Historical significance

These 12 brash, uncouth, foolish, brave, but importantly ordinary men were chosen by Jesus himself as his top team. The number 12 was hugely significant, signalling completeness in scriptures. The 12 tribes of Israel represented the whole of God’s chosen people, and so for Jesus to chose only 12 of his crowd was to symbolically show he was there for the whole of the Jewish nation. In acts Judas is replaced with Matthias to continue this idea.

ApostlesUnlike some other biblical heroes, the Apostles stories are usually a bi-product, a means to illustrating a greater lesson, and for some their presence in the list is the greatest fact we can verify about them. For evangelicals the titbits of information can’t be bumped out with church tradition, though whatever your perspective on the validity of the non-biblical accounts it’s usually worth taking a look at.

These 12 men were chosen, there were no volunteers and their status as chosen lead to persecution for many.
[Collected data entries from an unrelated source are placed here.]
/-! ## Stallcode: vocabulary (03) -/

/-- Core `core` runs stall `i`, the pc lies in its CODE (R54), and its fuel covers a charge (R63). -/
def ready (s : State) (core : CoreIx) (i : Nat) (st : Stall) (charge : Nat) : Prop :=
  running? s core = some (i, st) ∧ canFetch st.desc st.exec.pc = true ∧ charge ≤ st.exec.fuel

/-- Nothing changes but the named stall, the performance counters and the model's counter of free values. -/
def stallOnly (s t : State) (i : Nat) : Prop :=
  t = { s with sup.stalls := t.sup.stalls, perf := t.perf, st.freeCount := t.st.freeCount } ∧
    ∀ j, j ≠ i → getStall? t j = getStall? s j

/-- The instruction has retired (R54, R62): of the stall's data, the execution state is `x` with the pc, the fuel less the
charge, and BIP clear; nothing else changes. -/
def retired (s t : State) (i : Nat) (st : Stall) (x : Exec) (pc : Word) (charge : Nat) : Prop :=
  getStall? t i = some { st with
    exec := { x with pc := pc, fuel := st.exec.fuel - charge, sw := x.sw &&& ~~~ BitVec.ofNat 64 (2 ^ 22) } } ∧
  stallOnly s t i

/-- An exception can be entered (R113): 4 units of fuel, EXL clear, a handler, and 64 bytes of declared STACK below g31. -/
def canEnter (st : Stall) (x : Exec) : Prop :=
  4 ≤ x.fuel ∧ x.sw.getLsbD 23 = false ∧ st.desc.handlerPc ≠ 0 ∧ 64 ≤ (rget x 31).toNat ∧
    frameOk st.desc ((rget x 31).toNat - 64) = true

/-- The execution state in the handler (R113, 04 Table 04-8): the frame of 64 bytes below the old g31, g31 at the frame, EXL
set, BIP clear, the pc at the handler, 4 units charged, one exception more. -/
def inHandler (st : Stall) (x : Exec) (p fa : Word) (cause detail : Nat) : Exec :=
  let a := (rget x 31).toNat - 64
  { x with
    mem := mputs x.mem a (frameBytes
      { pc := p, sw := x.sw, cause := causeField cause detail 0 0, fa := fa, fuel := BitVec.ofNat 64 x.fuel,
        g1 := rget x 1, g2 := rget x 2, g3 := rget x 3 })
    regs := x.regs.set 31 (BitVec.ofNat 64 a)
    sw := (x.sw ||| BitVec.ofNat 64 (2 ^ 23)) &&& ~~~ BitVec.ofNat 64 (2 ^ 22)
    pc := st.desc.handlerPc
    fuel := x.fuel - 4
    exceptions := x.exceptions + 1 }

/-- The stall has entered its handler from state `x`; nothing else changes. -/
def entered (s t : State) (i : Nat) (st : Stall) (x : Exec) (p fa : Word) (cause detail : Nat) : Prop :=
  getStall? t i = some { st with exec := inHandler st x p fa cause detail } ∧ stallOnly s t i

/-! ## Integer instructions (03 Tables 03-5 and 03-6, R69) -/

/-- A register instruction writes `f ra rb rd` to rd, where a write to g0 is discarded (R53), and retires to pc + 4 for 1
unit of fuel. -/
def regRule (mk : CoreIx → Reg → Reg → Reg → Instr) (f : Word → Word → Word → Word) : Prop :=
  ∀ (s : State) (core : CoreIx) (rd ra rb : Reg) (i : Nat) (st : Stall), ready s core i st 1 →
    ∃ t, exec (mk core rd ra rb) s = .next t ∧
      retired s t i st (rset st.exec rd (f (rget st.exec ra) (rget st.exec rb) (rget st.exec rd))) (st.exec.pc + 4) 1

/-- A one-source register instruction writes `f ra` to rd. -/
def unaryRule (mk : CoreIx → Reg → Reg → Instr) (f : Word → Word) : Prop :=
  ∀ (s : State) (core : CoreIx) (rd ra : Reg) (i : Nat) (st : Stall), ready s core i st 1 →
    ∃ t, exec (mk core rd ra) s = .next t ∧
      retired s t i st (rset st.exec rd (f (rget st.exec ra))) (st.exec.pc + 4) 1

/-- An immediate instruction writes `f ra imm` to rd. -/
def immRule {n : Nat} (mk : CoreIx → Reg → Reg → BitVec n → Instr) (f : Word → BitVec n → Word) : Prop :=
  ∀ (s : State) (core : CoreIx) (rd ra : Reg) (imm : BitVec n) (i : Nat) (st : Stall), ready s core i st 1 →
    ∃ t, exec (mk core rd ra imm) s = .next t ∧
      retired s t i st (rset st.exec rd (f (rget st.exec ra) imm)) (st.exec.pc + 4) 1

/-- LUI: rd takes the sign-extended 32-bit value whose upper half is the immediate. -/
def luiRule : Prop :=
  ∀ (s : State) (core : CoreIx) (rd : Reg) (imm : BitVec 16) (i : Nat) (st : Stall), ready s core i st 1 →
    ∃ t, exec (.lui core rd imm) s = .next t ∧
      retired s t i st (rset st.exec rd ((imm.signExtend 64) <<< 16)) (st.exec.pc + 4) 1

/-- A division by a register that is not 0 writes `f ra rb` to rd; by 0 it enters the handler with cause DIV and fault
address 0, rd unchanged (R69). -/
def divRule (mk : CoreIx → Reg → Reg → Reg → Instr) (f : Word → Word → Word) : Prop :=
  ∀ (s : State) (core : CoreIx) (rd ra rb : Reg) (i : Nat) (st : Stall), ready s core i st 1 →
    (rget st.exec rb ≠ 0 → ∃ t, exec (mk core rd ra rb) s = .next t ∧
      retired s t i st (rset st.exec rd (f (rget st.exec ra) (rget st.exec rb))) (st.exec.pc + 4) 1) ∧
    (rget st.exec rb = 0 → canEnter st st.exec → ∃ t, exec (mk core rd ra rb) s = .next t ∧
      entered s t i st st.exec st.exec.pc 0 4 0)

/-- The number of bits of `w` from bit 63 down before the first 1. -/
def leadingZeros (w : Word) : Nat := ((List.range 64).takeWhile (fun k => !(w.getLsbD (63 - k)))).length

/-- The number of bits of `w` from bit 0 up before the first 1. -/
def trailingZeros (w : Word) : Nat := ((List.range 64).takeWhile (fun k => !(w.getLsbD k))).length

/-- The number of bits of `w` that are 1. -/
def onesOf (w : Word) : Nat := ((List.range 64).filter (fun k => w.getLsbD k)).length

/-- The eight bytes of `w` in the opposite order. -/
def bytesReversed (w : Word) : Word :=
  w.extractLsb' 0 8 ++ w.extractLsb' 8 8 ++ w.extractLsb' 16 8 ++ w.extractLsb' 24 8 ++ w.extractLsb' 32 8 ++
    w.extractLsb' 40 8 ++ w.extractLsb' 48 8 ++ w.extractLsb' 56 8

/-- 1 or 0. -/
def flag (p : Bool) : Word := if p then 1 else 0

/-! ## Branches and jumps (R68) -/

/-- A conditional branch goes to pc + 4 x off where the condition holds and to pc + 4 where it does not. -/
def branchRule (mk : CoreIx → Reg → Reg → BitVec 16 → Instr) (p : Word → Word → Bool) : Prop :=
  ∀ (s : State) (core : CoreIx) (ra rb : Reg) (off : BitVec 16) (i : Nat) (st : Stall), ready s core i st 1 →
    ∃ t, exec (mk core ra rb off) s = .next t ∧
      retired s t i st st.exec
        (if p (rget st.exec ra) (rget st.exec rb) then st.exec.pc + 4 * off.signExtend 64 else st.exec.pc + 4) 1

/-- JMP goes to pc + 4 x off26. -/
def jmpRule : Prop :=
  ∀ (s : State) (core : CoreIx) (off : BitVec 26) (i : Nat) (st : Stall), ready s core i st 1 →
    ∃ t, exec (.jmp core off) s = .next t ∧ retired s t i st st.exec (st.exec.pc + 4 * off.signExtend 64) 1

/-- CALL writes pc + 4 to g30 and goes to pc + 4 x off26. -/
def callRule : Prop :=
  ∀ (s : State) (core : CoreIx) (off : BitVec 26) (i : Nat) (st : Stall), ready s core i st 1 →
    ∃ t, exec (.call core off) s = .next t ∧
      retired s t i st (rset st.exec 30 (st.exec.pc + 4)) (st.exec.pc + 4 * off.signExtend 64) 1

/-- JALR writes pc + 4 to rd and goes to ra + imm; a target that is not a multiple of 4 raises ALN at the JALR. -/
def jalrRule : Prop :=
  ∀ (s : State) (core : CoreIx) (rd ra : Reg) (imm : BitVec 16) (i : Nat) (st : Stall), ready s core i st 1 →
    ((rget st.exec ra + imm.signExtend 64).toNat % 4 = 0 → ∃ t, exec (.jalr core rd ra imm) s = .next t ∧
      retired s t i st (rset st.exec rd (st.exec.pc + 4)) (rget st.exec ra + imm.signExtend 64) 1) ∧
    ((rget st.exec ra + imm.signExtend 64).toNat % 4 ≠ 0 → canEnter st st.exec →
      ∃ t, exec (.jalr core rd ra imm) s = .next t ∧
        entered s t i st st.exec st.exec.pc (rget st.exec ra + imm.signExtend 64) 2 3)

/-- An instruction whose pc lies outside CODE is not run: the fetch raises ACC with the frame pc and the fault address at the
pc (R68). Stated of one representative of each format. -/
def fetchRule (c : CoreIx → Instr) : Prop :=
  ∀ (s : State) (core : CoreIx) (i : Nat) (st : Stall), running? s core = some (i, st) →
    canFetch st.desc st.exec.pc = false → canEnter st st.exec →
    ∃ t, exec (c core) s = .next t ∧ entered s t i st st.exec st.exec.pc st.exec.pc 3 3

/-! ## Loads and stores (R66) -/

/-- Every byte of an access lies where the stall may read it, outside DICTWIN, and the address is a multiple of the size. -/
def loadable (st : Stall) (ea : Word) (n : Nat) : Prop :=
  ea.toNat % n = 0 ∧ inDictwin ea.toNat = false ∧ ∀ j, j < n → canRead st.desc ((ea.toNat + j) % 2 ^ 64) = true

/-- Every byte of an access lies where the stall may write it, outside DICTWIN, and the address is a multiple of the size. -/
def storable (st : Stall) (ea : Word) (n : Nat) : Prop :=
  ea.toNat % n = 0 ∧ inDictwin ea.toNat = false ∧ ∀ j, j < n → canWrite st.desc ((ea.toNat + j) % 2 ^ 64) = true

/-- A load of `n` bytes takes the bytes at ra + disp, least significant first, extended by `ext`; a misaligned address
raises ALN with the address as the fault address and rt unchanged. -/
def loadRule (mk : CoreIx → Reg → Reg → BitVec 16 → Instr) (n : Nat) (ext : Nat → Word) : Prop :=
  ∀ (s : State) (core : CoreIx) (rt ra : Reg) (disp : BitVec 16) (i : Nat) (st : Stall), ready s core i st 1 →
    (loadable st (rget st.exec ra + disp.signExtend 64) n → ∃ t, exec (mk core rt ra disp) s = .next t ∧
      retired s t i st
        (rset st.exec rt (ext (leNat ((List.range n).map (fun j =>
          mget st.exec.mem ((rget st.exec ra + disp.signExtend 64).toNat + j))))))
        (st.exec.pc + 4) 1) ∧
    ((rget st.exec ra + disp.signExtend 64).toNat % n ≠ 0 → canEnter st st.exec →
      ∃ t, exec (mk core rt ra disp) s = .next t ∧
        entered s t i st st.exec st.exec.pc (rget st.exec ra + disp.signExtend 64) 2 1)

/-- A load from a mapped DICTWIN slot, whole or from an offset inside the entry, takes the value that the activation
reads there (R48 to R50); from a slot that is not mapped it raises ACC (R49). -/
def dictLoadRule (mk : CoreIx → Reg → Reg → BitVec 16 → Instr) (n : Nat) (ext : Nat → Word) : Prop :=
  ∀ (s : State) (core : CoreIx) (rt ra : Reg) (disp : BitVec 16) (i : Nat) (st : Stall) (slot off : Nat),
    ready s core i st 1 →
    (rget st.exec ra + disp.signExtend 64).toNat = 0x80000000 + 8 * slot + off → off < 8 → off % n = 0 → 1 ≤ slot →
    slot < 8192 →
    (∀ m e, slotItem s st slot = some (m, e) → off + n ≤ natSize e →
      ∃ t, exec (mk core rt ra disp) s = .next t ∧
        retired s t i st (rset st.exec rt (ext (slotValue st slot / 256 ^ off % 256 ^ n))) (st.exec.pc + 4) 1) ∧
    (slotItem s st slot = none → canEnter st st.exec →
      ∃ t, exec (mk core rt ra disp) s = .next t ∧
        entered s t i st st.exec st.exec.pc (rget st.exec ra + disp.signExtend 64) 3 4)

/-- A store of `n` bytes puts the low bytes of rt at ra + disp, least significant first; the memory at every other address
reads as before. -/
def storeRule (mk : CoreIx → Reg → Reg → BitVec 16 → Instr) (n : Nat) : Prop :=
  ∀ (s : State) (core : CoreIx) (rt ra : Reg) (disp : BitVec 16) (i : Nat) (st : Stall), ready s core i st 1 →
    Mem.wf st.exec.mem = true → storable st (rget st.exec ra + disp.signExtend 64) n →
    ∃ t mem, exec (mk core rt ra disp) s = .next t ∧ retired s t i st { st.exec with mem := mem } (st.exec.pc + 4) 1 ∧
      Mem.wf mem = true ∧
      ∀ a, mget mem a =
        if (rget st.exec ra + disp.signExtend 64).toNat ≤ a ∧ a < (rget st.exec ra + disp.signExtend 64).toNat + n then
          (rget st.exec rt).extractLsb' (8 * (a - (rget st.exec ra + disp.signExtend 64).toNat)) 8
        else mget st.exec.mem a

/-- A store of an entry's whole size to its writable DICTWIN slot is kept for the boundary: the activation reads it back and
memory does not change (R49, R50). -/
def dictStoreRule (mk : CoreIx → Reg → Reg → BitVec 16 → Instr) (n : Nat) : Prop :=
  ∀ (s : State) (core : CoreIx) (rt ra : Reg) (disp : BitVec 16) (i : Nat) (st : Stall) (slot : Nat) (m : MapItem) (e : Entry),
    ready s core i st 1 →
    (rget st.exec ra + disp.signExtend 64).toNat = 0x80000000 + 8 * slot → 1 ≤ slot → slot < 8192 →
    slotItem s st slot = some (m, e) → natSize e = n → m.write = true →
    ∃ t st', exec (mk core rt ra disp) s = .next t ∧ getStall? t i = some st' ∧
      slotValue st' slot = (rget st.exec rt).toNat % 256 ^ n ∧ m.slot ∈ st'.dwOrder ∧
      st'.exec.mem = st.exec.mem ∧ st'.exec.regs = st.exec.regs ∧ st'.exec.pc = st.exec.pc + 4 ∧
      st'.exec.fuel = st.exec.fuel - 1 ∧ stallOnly s t i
They accepted a role with no security, no pay, and often involving abandoning family. While the risks were great, and the sacrifice total, in return these 12 had an intensive discipleship course, at times having hidden meaning revealed to them while the rest of the crowd were left to ponder. As well as being sent out as part of the 70, and commissioned by the resurrected Christ, they were witness to countless miracles and the arrival of Pentecost. Many were martyred and some went on to write scripture.

Taking a closer look at the list reveals that they were neither all Galilean, nor all fishermen as they are often portrayed. Rather than gormless teens looking for something to do, most had careers they abandoned and were actively searching for a deeper truth. Many came to Jesus with a strong faith and firm opinions. The world they lived in was in turmoil, the religious groups torn between appeasing the empire that detested their religion, and fighting against it. Some were part of these groups, some on opposite sides. While elements of the Roman world shaped the early church, they met Jesus as an oppressed people dreaming of a ‘Messiah’, a great warrior who would rescue his people from it’s clutches. Jesus turned their dreams on their heads and seemed to spend significant time confusing their preconceived ideas.